Movie Review: Eastern Promises (2007)

I thought there'd be exploding heads.

Eastern Promises (2007)

Starring: Viggo Mortensen, Naomi Watts, Vincent Cassel, Sinéad Cusack, Donald Sumpter, Armin Mueller-Stahl

Directed by: David Cronenberg

Confession time. Prior to this, I had only seen one David Cronenberg movie in full, 2005’s A History of Violence (I’ve seen parts of his Crash and The Dead Zone as well). This makes me both A) a terrible film snob (which I already knew), and B) a terrible Canadian. Both of which makes me want to check out more movies by Cronenberg, perhaps the best director in my country’s history… but… do they have to be so weird?

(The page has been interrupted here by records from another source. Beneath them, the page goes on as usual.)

-- ==== Sys2Proof/Machine/Weigh.lean ====
section
/-! DEFINITION. The weigh engine (R478–R516): filters, weights, zero and tare, checks, elements, the metrology seal and
the filter governor. -/

namespace Sys2Proof.Machine

/-- A channel. -/
def State.wc (s : State) (ch : Nat) : Weigh := tabGet Weigh.init s.weigh ch

/-- Replace a channel. -/
def State.setWc (s : State) (ch : Nat) (w : Weigh) : State := { s with weigh := tabSet Weigh.init s.weigh ch w }

/-- Change a channel. -/
def State.modWc (s : State) (ch : Nat) (f : Weigh → Weigh) : State := s.setWc ch (f (s.wc ch))

/-- Does the engine run? -/
def State.wghRuns (s : State) : Bool := s.live pgWGH && s.enabled pgWGH

/-- CH_STATUS.STATE (R485). -/
def State.chState (s : State) (ch : Nat) : Nat := s.get (F.CH.CH_STATUS.STATE (pgCh ch))
def State.setChState (s : State) (ch st : Nat) : State := s.put (F.CH.CH_STATUS.STATE (pgCh ch)) st

/-- A signed 40-bit register. -/
def State.sreg (s : State) (a : Nat) : Int := (s.reg a).toInt

/-- Saturate to 40 bits. -/
def sat40 (v : Int) : Int := if v < -(2 ^ 39 : Nat) then -(2 ^ 39 : Nat) else if ((2 ^ 39 - 1 : Nat) : Int) < v then ((2 ^ 39 - 1 : Nat) : Int) else v

/-- At an end of the 40-bit range (R484)? -/
def atEnd40 (v : Int) : Bool := v == -(2 ^ 39 : Nat) || v == ((2 ^ 39 - 1 : Nat) : Int)

/-- A decimal register's value (R53); an unstated value where a digit is above 9. DESIGN CHOICE, log 25. -/
def State.decReg (s : State) (a : Nat) : Int × State :=
  let v := (s.reg a).toNat
  if bcdOk 10 v then (decVal 10 v, s) else let (i, s1) := s.draw; ((Config.freeWord i).toInt, s1)

/-- A value as a decimal register (R53). -/
def decWord (v : Int) : Nat := decOf 10 v

/-! ### The sealed set (R501, R503, R515) -/

/-- Offset of a sealed register. -/
def sealedOff (i : Nat) : Nat := if i = 8 then 0x150 else 0x100 + 8 * i

/-- The committed sealed set. -/
def State.committed (s : State) (ch : Nat) : Sealed :=
  { regs := Vector.ofFn (fun i : Fin 9 => s.reg (pgCh ch + sealedOff i)), taps := (s.wc ch).taps }

/-- The staging copy, equal to the committed set until it is written. -/
def State.stagedSet (s : State) (ch : Nat) : Sealed := (s.wc ch).staged.getD (s.committed ch)

/-- Put a staging copy in place; STAGED follows (R503). -/
def State.setStaged (s : State) (ch : Nat) (x : Sealed) : State :=
  (s.modWc ch (fun w => { w with staged := some x })).put (F.CH.SEAL_STATUS.STAGED (pgCh ch)) (b2n (x != s.committed ch))

/-- The staging copy is discarded. -/
def State.unstage (s : State) (ch : Nat) : State :=
  (s.modWc ch (fun w => { w with staged := none })).put (F.CH.SEAL_STATUS.STAGED (pgCh ch)) 0

/-- The bytes of a sealed set for CHECKSUM (R507). -/
def Sealed.bytes (x : Sealed) : List Byte :=
  (x.regs.toList.map (fun w => leBytes 5 w.toNat)).flatten ++ (x.taps.toList.map (fun c => leBytes 3 c.toNat)).flatten

/-- CHECKSUM (R507). -/
def Sealed.crc (x : Sealed) : Nat := crc32 x.bytes

def Sealed.line (x : Sealed) : Word := x.regs[0]
def Sealed.span (x : Sealed) : Nat := x.regs[2].toNat
def Sealed.max (x : Sealed) (i : Fin 3) : Nat := getF x.regs[3 + i.val] 0 24
def Sealed.e (x : Sealed) (i : Fin 3) : Nat := getF x.regs[3 + i.val] 24 16
def Sealed.metro (x : Sealed) : Word := x.regs[6]
def Sealed.decim (x : Sealed) : Word := x.regs[7]
def Sealed.nranges (x : Sealed) : Nat := getF x.metro 3 2
def Sealed.kMin (x : Sealed) : Nat := getF x.metro 10 4
def Sealed.kMax (x : Sealed) : Nat := getF x.metro 14 4
def Sealed.mwMin (x : Sealed) : Nat := getF x.metro 18 8
def Sealed.mwMax (x : Sealed) : Nat := getF x.metro 26 8
def Sealed.dec (x : Sealed) : Nat := getF x.decim 4 13
def Sealed.fdec (x : Sealed) : Nat := 2 ^ getF x.decim 17 2
def Sealed.rdiv (x : Sealed) : Nat := 2 ^ getF x.decim 19 3

/-- Samples of a second. -/
def Sealed.rate (x : Sealed) : Nat := 8000 / x.rdiv

/-- The top range and Max of the scale. -/
def Sealed.top (x : Sealed) : Fin 3 := if x.nranges = 3 then 2 else if x.nranges = 2 then 1 else 0
def Sealed.maxTop (x : Sealed) : Nat := x.max x.top

/-- Is e 1, 2 or 5 times a power of ten, from 1 to 50,000 (R491)? -/
def okE (e : Nat) : Bool := [1, 2, 5, 10, 20, 50, 100, 200, 500, 1000, 2000, 5000, 10000, 20000, 50000].contains e

/-- R491 for a set. -/
def Sealed.rangesOk (x : Sealed) : Bool :=
  decide (1 ≤ x.nranges) &&
  [(0 : Fin 3), 1, 2].all (fun i => decide (x.nranges ≤ i) ||
    (okE (x.e i) && decide (1 ≤ x.max i) && decide (x.max i ≤ 8000000) && x.max i % x.e i == 0)) &&
  (decide (x.nranges < 2) || (decide (x.e 0 < x.e 1) && decide (x.max 0 < x.max 1))) &&
  (decide (x.nranges < 3) || (decide (x.e 1 < x.e 2) && decide (x.max 1 < x.max 2)))

/-- The fourth check of COMMIT (R505). -/
def Sealed.valuesOk (x : Sealed) : Bool :=
  x.rangesOk && decide (getF x.metro 0 3 ≤ 6) && decide (x.kMin ≤ x.kMax) && decide (1 ≤ x.mwMin) && decide (x.mwMin ≤ x.mwMax) &&
    decide (1 ≤ getF x.metro 6 4) && decide (getF x.metro 6 4 ≤ 8) && decide (16 ≤ x.dec) && decide (x.dec ≤ 4095) &&
    decide (getF x.line 0 8 ≤ 191) && getF x.line 10 30 == 0 && getF x.metro 34 6 == 0 && getF x.decim 22 18 == 0 && getF x.regs[8] 24 16 == 0

/-- The fifth check: |Σ c − 1| ≤ 2^−16, in units of 2^−22. -/
def Sealed.tapsOk (x : Sealed) : Bool :=
  let d := (x.taps.toList.map BitVec.toInt).sum - (2 ^ 22 : Nat)
  decide (d.natAbs ≤ 64)

/-- Is the seal line of a set asserted now (R502)? -/
def State.lineAsserted (s : State) (x : Sealed) : Bool := s.flag (F.GPIO.GP.IN (getF x.line 0 8)) != x.line.getLsbD 8

/-- Is the channel's seal open? -/
def State.sealOpen (s : State) (ch : Nat) : Bool := s.flag (F.CH.SEAL_STATUS.OPEN (pgCh ch))

/-- The engine claims a channel's seal line, which takes FUNC 6 (R502, R545): whether it holds it. -/
def State.claimLine (s : State) (ch : Nat) : Bool × State :=
  let x := s.committed ch
  if x.line.getLsbD 9 then
    match s.claim 0xF0F 0 (getF x.line 0 8) 0 with
    | (0, s1) => (true, s1.put (F.GPIO.GP.FUNC (getF x.line 0 8)) (if s1.bankFault (getF x.line 0 8) then 0 else 6))
    | (_, s1) => (false, s1)
  else (true, s)

/-! ### Producing elements (R494–R500) -/

/-- Is an operation of the queue manager an element of a channel and kind? -/
def isElem (ch type : Nat) (o : QOp) : Bool := o.origin == .weigh ch type

/-- HELD.NOW: the elements refused, and those that still wait for the queue manager (R25, R496). -/
def State.countHeld (s : State) : State :=
  s.put F.WGH.HELD.NOW ((s.weigh.map (fun p =>
    b2n (p.2.heldW.isSome || s.qports[10].any (isElem p.1 2)) + b2n (p.2.heldV.isSome || s.qports[10].any (isElem p.1 3)))).sum)

/-- SEQ in a payload (R494, R500). -/
def payloadSeq (l : List Byte) : Nat := leVal ((l.drop 29).take 3)

/-- A held element is dropped for a newer one (R496). -/
def State.dropElem (s : State) (ch seq : Nat) : State :=
  let s1 := (s.bumpSat F.WGH.DROPPED.COUNT).pageInt pgWGH 1
  if (s1.wc ch).dropGap = 0 then
    (s1.modWc ch (fun w => { w with dropGap := 8000 })).event 0x0F06 0x0F 2 ch seq (s1.get F.WGH.DROPPED.COUNT)
  else s1

/-- A newer element of a kind takes the place of those that wait, refused or not yet granted (R25, R496). -/
def State.dropHeld (s : State) (ch type : Nat) : State :=
  let w := s.wc ch
  let held := if type = 2 then w.heldW else w.heldV
  let lost := (s.qports[10].filter (isElem ch type)).map (fun o => payloadSeq o.payload) ++
    ((held.filter (fun h => !h.flying)).map (·.seq)).toList
  let s1 := { s.setWc ch (if type = 2 then { w with heldW := none } else { w with heldV := none }) with
    qports := s.qports.set 10 (s.qports[10].filter (fun o => !isElem ch type o)) }
  (lost.foldl (fun (s : State) seq => s.dropElem ch seq) s1).countHeld

/-- The channel produces an element with the next SEQ. -/
def State.produce (s : State) (ch type : Nat) (payload : Nat → List Byte) : State :=
  let p := pgCh ch
  let seq := (s.get (F.CH.SEQ.SEQ p) + 1) % 2 ^ 24
  let e : WElem := { type := type, payload := payload seq, seq := seq, flying := false }
  ((s.dropHeld ch type).put (F.CH.SEQ.SEQ p) seq).modWc ch (fun w =>
    if type = 2 then { w with fresh := w.fresh ++ [e], lastW := seq } else { w with fresh := w.fresh ++ [e], lastV := seq })

/-- The range a weight falls in (R491): `v` in display units × 2^16. -/
def Sealed.rangeOf (x : Sealed) (v : Int) : Fin 3 :=
  if v.natAbs ≤ 65536 * x.max 0 ∨ x.top = 0 then 0
  else if v.natAbs ≤ 65536 * x.max 1 ∨ x.top = 1 then 1
  else 2

/-- Round to a multiple of `e`, ties away from zero (R491). -/
def roundTo (e : Nat) (v : Int) : Int :=
  let m : Nat := (2 * v.natAbs + 65536 * e) / (131072 * e) * e
  if v < 0 then -(m : Int) else m

/-- The rounded value. -/
def Sealed.rounded (x : Sealed) (v : Int) : Int := roundTo (x.e (x.rangeOf v)) v

/-- gross_bin, net in fixed point, and the rounded gross of the latest sample. DEDUCED, log 68. -/
def State.grossBin (s : State) (ch : Nat) : Int := s.sreg (R.CH.GROSS_BIN (pgCh ch))
def State.netBin (s : State) (ch : Nat) : Int := s.grossBin ch - 65536 * (s.wc ch).tare
def State.roundedGross (s : State) (ch : Nat) : Int := (s.committed ch).rounded (s.grossBin ch)

/-- Is a tare held? -/
def State.tareHeld (s : State) (ch : Nat) : Bool := (s.wc ch).tare != 0

/-- The time fields of an element: the start of the present collector period. -/
def State.elemTime (s : State) : List Byte := leBytes 4 s.wgNs ++ leBytes 6 s.wgSec

/-- A weight element with a trigger (R493, R494). -/
def State.weightElem (s : State) (ch trig : Nat) : State :=
  let p := pgCh ch
  let x := s.committed ch
  let nb := s.netBin ch
  let i := x.rangeOf nb
  let net := x.rounded nb
  let w := s.wc ch
  let st := s.reg (R.CH.CH_STATUS p)
  let flags := getF st 3 1 + 2 * getF st 4 1 + 4 * getF st 5 1 + 8 * getF st 6 1 + 16 * getF st 7 1 + 32 * b2n w.preset +
    64 * getF st 10 1 + 128 * b2n w.filt
  (s.produce ch 2 (fun seq => s.elemTime ++ leBytes 5 (decWord net) ++ leBytes 5 (decWord w.tare) ++ leBytes 5 (umod 40 (65536 * net)) ++
    leBytes 1 (getF x.metro 0 3 + 16 * (i.val + 1)) ++ leBytes 1 flags ++ leBytes 2 (x.e i) ++ leBytes 3 seq ++ leBytes 1 trig ++
    leBytes 3 (s.get (F.CH.AUDIT.COUNT p)))).modWc ch (fun w => { w with filt := false })

/-- A verdict element (R500). -/
def State.verdictElem (s : State) (ch tag code : Nat) (measured expect tol : Int) : State :=
  s.produce ch 3 (fun seq => s.elemTime ++ leBytes 2 tag ++ leBytes 1 code ++ leBytes 1 (getF (s.committed ch).metro 0 3) ++
    leBytes 5 (decWord measured) ++ leBytes 5 (decWord expect) ++ leBytes 5 (decWord tol) ++ leBytes 3 seq ++
    leBytes 3 (s.get (F.CH.AUDIT.COUNT (pgCh ch))))

/-- The armed check ends with a verdict (R497, R498). -/
def State.endCheck (s : State) (ch code : Nat) (measured : Int) : State :=
  match (s.wc ch).chk with
  | none => s
  | some k =>
    let p := pgCh ch
    let s1 := (((s.modWc ch (fun w => { w with chk := none })).put (F.CH.CHK_STATUS.STATE p) 0).put (F.CH.CHK_STATUS.LAST p) code).put
      (F.CH.CHK_STATUS.LAST_TAG p) k.tag
    s1.verdictElem ch k.tag code measured k.expect k.tol

/-- Show the tare. -/
def State.showTare (s : State) (ch : Nat) (t : Int) (preset : Bool) : State :=
  ((s.modWc ch (fun w => { w with tare := t, preset := preset })).setReg (R.CH.TARE_DISP (pgCh ch)) (BitVec.ofNat 40 (decWord t))).put
    (F.CH.CH_STATUS.NET (pgCh ch)) (b2n (t != 0))

/-- Show the net weight and its range. -/
def State.showNet (s : State) (ch : Nat) : State :=
  let x := s.committed ch
  let nb := s.netBin ch
  (s.setReg (R.CH.NET_DISP (pgCh ch)) (BitVec.ofNat 40 (decWord (x.rounded nb)))).put (F.CH.CH_STATUS.RANGE (pgCh ch)) ((x.rangeOf nb).val + 1)

/-! ### States (R484, R485) -/

/-- The channel's filters and history start afresh. -/
def Weigh.fresh0 (w : Weigh) : Weigh :=
  { w with integ := Vector.replicate 4 0, comb := Vector.replicate 4 0, nbits := 0, filled := 1, fir := [], nfir := 0
           iir := Vector.replicate 2 0, hist := [], motionRun := 0, zeroRun := 0, streamN := 0, lastGross := none, tareDue := false }

/-- A waiting weighing command ends (R513). -/
def State.endCmd (s : State) (ch result : Nat) : State :=
  let p := pgCh ch
  (((((s.modWc ch (fun w => { w with wait := none })).setReg (R.CH.CMD p) 0).put (F.CH.CMD_STATUS.BUSY p) 0).put
    (F.CH.CMD_STATUS.RESULT p) result)).pageInt p 1

/-- A waiting calibration command ends (R504). -/
def State.endCal (s : State) (ch result : Nat) : State :=
  let p := pgCh ch
  (((s.modWc ch (fun w => { w with cal := none })).put (F.CH.SEAL_CTRL.CAL_ZERO p) 0).put (F.CH.SEAL_CTRL.CAL_SPAN p) 0).put
    (F.CH.SEAL_STATUS.RESULT p) result

/-- End both waits with RESULT 6. -/
def State.endWaits (s : State) (ch : Nat) : State :=
  let s1 := if (s.wc ch).wait.isSome then s.endCmd ch 6 else s
  if (s1.wc ch).cal.isSome then s1.endCal ch 6 else s1

/-- The channel is disabled. -/
def State.chDisable (s : State) (ch : Nat) : State :=
  let p := pgCh ch
  let s1 := ((s.endCheck ch 4 0).endWaits ch).put (F.CH.CH_CTRL.ENABLE p) 0
  (((s1.modWc ch Weigh.fresh0).showTare ch 0 false).setReg (R.CH.CH_STATUS p) 0)

/-- Enter STARTING, or CALIBRATING while CAL_VALID is 0, which only an open seal allows: else the channel is disabled. The tare
does not outlive it. DEDUCED, log 67. -/
def State.toStarting (s : State) (ch : Nat) : State :=
  let p := pgCh ch
  let valid := s.flag (F.CH.SEAL_STATUS.CAL_VALID p)
  if !valid && !s.sealOpen ch then s.chDisable ch
  else (((s.modWc ch Weigh.fresh0).showTare ch 0 false).setReg (R.CH.CH_STATUS p) 0).setChState ch (if valid then 1 else 4)

/-- MODFAULT clears (R484): the channel starts again, its samples still completing at the ends of the same periods (R481). -/
def State.faultCleared (s : State) (ch : Nat) : State :=
  let w := s.wc ch
  (s.toStarting ch).modWc ch (fun x => { x with nbits := w.nbits, nfir := w.nfir, filled := if w.nbits = 0 then 1 else 0 })

/-- MODFAULT sets (R484). -/
def State.modFault (s : State) (ch : Nat) : State :=
  let p := pgCh ch
  let s1 := (((s.endCheck ch 4 0).endWaits ch).put (F.CH.CH_STATUS.MODFAULT p) 1).setChState ch 3
  (((s1.put (F.CH.CH_STATUS.STABLE p) 0).modWc ch (fun w => { w with faultClk := 0, faultSeen := false })).pageInt p 2).event
    0x0F05 0x0F 3 ch 0 0

/-! ### Zero, tare and the weight check (R487–R499) -/

/-- May a zero offset be set (R487)? -/
def Sealed.zeroOk (x : Sealed) (off : Int) : Bool := decide (50 * off.natAbs ≤ 65536 * x.maxTop)

/-- Set the zero so that the present gross becomes zero. -/
def State.setZero (s : State) (ch : Nat) : State :=
  let p := pgCh ch
  let off := s.grossBin ch + s.sreg (R.CH.ZERO_OFF p)
  (((s.setReg (R.CH.ZERO_OFF p) (BitVec.ofInt 40 off)).setReg (R.CH.GROSS_BIN p) 0).put (F.CH.CH_STATUS.ZERO_CENTRE p) (b2n !(s.tareHeld ch))).showNet ch
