-- ==== Sys2Proof/Machine/Power.lean ====
section
/-! DEFINITION. Clocks, power domains, resets, boot, the code store and last gasp (R653–R682, R708), and the thaw that
power failure forces (R686, R702). -/

namespace Sys2Proof.Machine

/-! ### Thaw of a full eclipse (R686, R702) -/

/-- The whole device goes on: enabled weigh channels re-enter STARTING with ZERO_OFF kept, and armed checks end with
verdict 4. A cluster in partial eclipse stays so. -/
def State.thawFull (s : State) (forced : Bool) : State :=
  if s.get F.DBG.ECL_STATUS.STATE != 1 then s
  else
    let (n, s0) := s.draw
    let s1 := (s0.put F.DBG.ECL_STATUS.STATE (if s0.eclPart.isSome then 2 else 0)).put F.DBG.ECL_STATUS.FORCED (b2n forced)
    let s2 := (List.range 64).foldl (fun (s : State) ch =>
      if s.flag (F.CH.CH_CTRL.ENABLE (pgCh ch)) then (s.endCheck ch 4 0).toStarting ch else s) s1
    (s2.event 0x1902 0x19 1 (Config.freeNat n) (b2n forced) 0).pageInt pgDBG 1

/-! ### Power domains (R657, R658) -/

/-- Set whether a domain is on (PD_STATUS). -/
def State.setPd (s : State) (n : Nat) (on : Bool) : State :=
  let m := s.get F.CPR.PD_STATUS.POWERED
  s.put F.CPR.PD_STATUS.POWERED (if bitOf m n == on then m else if on then m + 2 ^ n else m - 2 ^ n)

/-- Power several domains on. -/
def State.powerOn (s : State) (ns : List Nat) : State := ns.foldl (fun s n => s.setPd n true) s

/-- The mask of every bit that a cold reset, or the power-on of its domain, returns to reset. -/
def notKept (r : RegRow) : Nat := r.clsB ||| r.clsW ||| r.clsC

/-- The contexts and cores of a cluster at reset. -/
def State.dropCluster (s : State) (n : Nat) : State :=
  { s with ctx := s.ctx.filter (fun p => !(decide (64 * n ≤ p.1) && decide (p.1 < 64 * n + 64)))
           core := s.core.filter (fun p => !(decide (8 * n ≤ p.1) && decide (p.1 < 8 * n + 8))) }

/-- CORE_MAP from the defect fuses (R110). -/
def State.defects (s : State) (n : Nat) : Nat := s.get (if n < 4 then F.SEC.DEFECT_LO.CLU n else F.SEC.DEFECT_HI.CLU (n - 4))
def State.loadMap (s : State) (n : Nat) : State :=
  let d := s.defects n
  let m := ((List.range 8).map (fun k => (if bitOf d k then 8 else k) * 2 ^ (4 * k))).sum + (if d = 0 then 8 else 15) * 2 ^ 32
  s.setReg (R.CLU.CORE_MAP (pgClu n)) (BitVec.ofNat 40 m)

/-- A domain is switched on (R658): its blocks hold their reset values, class n fields excepted. -/
def State.domainOn (s : State) (n : Nat) : State :=
  let s1 := (s.setPd n true).resetPages (fun a => domainOf (pageBase a) == n) notKept
  if 2 ≤ n ∧ n ≤ 9 then (s1.dropCluster (n - 2)).loadMap (n - 2)
  else if n = 16 then s1.wghReset
  else if n = 18 then { s1.netRestart with hostCpl := none, pciReq := none }
  else s1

Luckily, he seems to be exploring a different genre with his newest films than the body horror genre flicks like The Fly, Dead Ringers, and Naked Lunch from earlier in his career, making movies I’m interested in seeing for reasons other than patriotism. As with A History of Violence, Eastern Promises continues Cronenberg’s recent examination of violence and the loss of identity that comes with it. In Eastern Promises, Cronenberg presents a story about the Russian mafia in London, following Nikolai Luzhin (Viggo Mortensen), a driver for the Russian mafia family headed by Semyon (Armin Mueller-Stahl), looking to move up in the family with his close connection to Semyon’s son Kirill (Vincent Cassel). Problems arise when he crosses paths with Anna Khitrova (Naomi Watts), a midwife at a North London hospital, who gets mixed up with the family when a young Russian girl dies on her table while giving birth.

I’ll tell you write now, I highly recommend this movie if for no other reason than the incomparable climax. It may very well be the most brutally graphic violence I’ve ever seen on screen, with Cronenberg accomplishing this without being gratuitous. Unbelievably intense, it really needs to be seen. I thought I’d already seen the most visceral fight scene possible earlier this year, then Cronenberg found a way to turn it up a notch by raising the level of brutality to an uncomfortable level, eliminating the comfortable distance movies usually give the audience in the typical fight scene. It is a truly phenomenal scene, leaving me both wide-eyed and cringing at the same time.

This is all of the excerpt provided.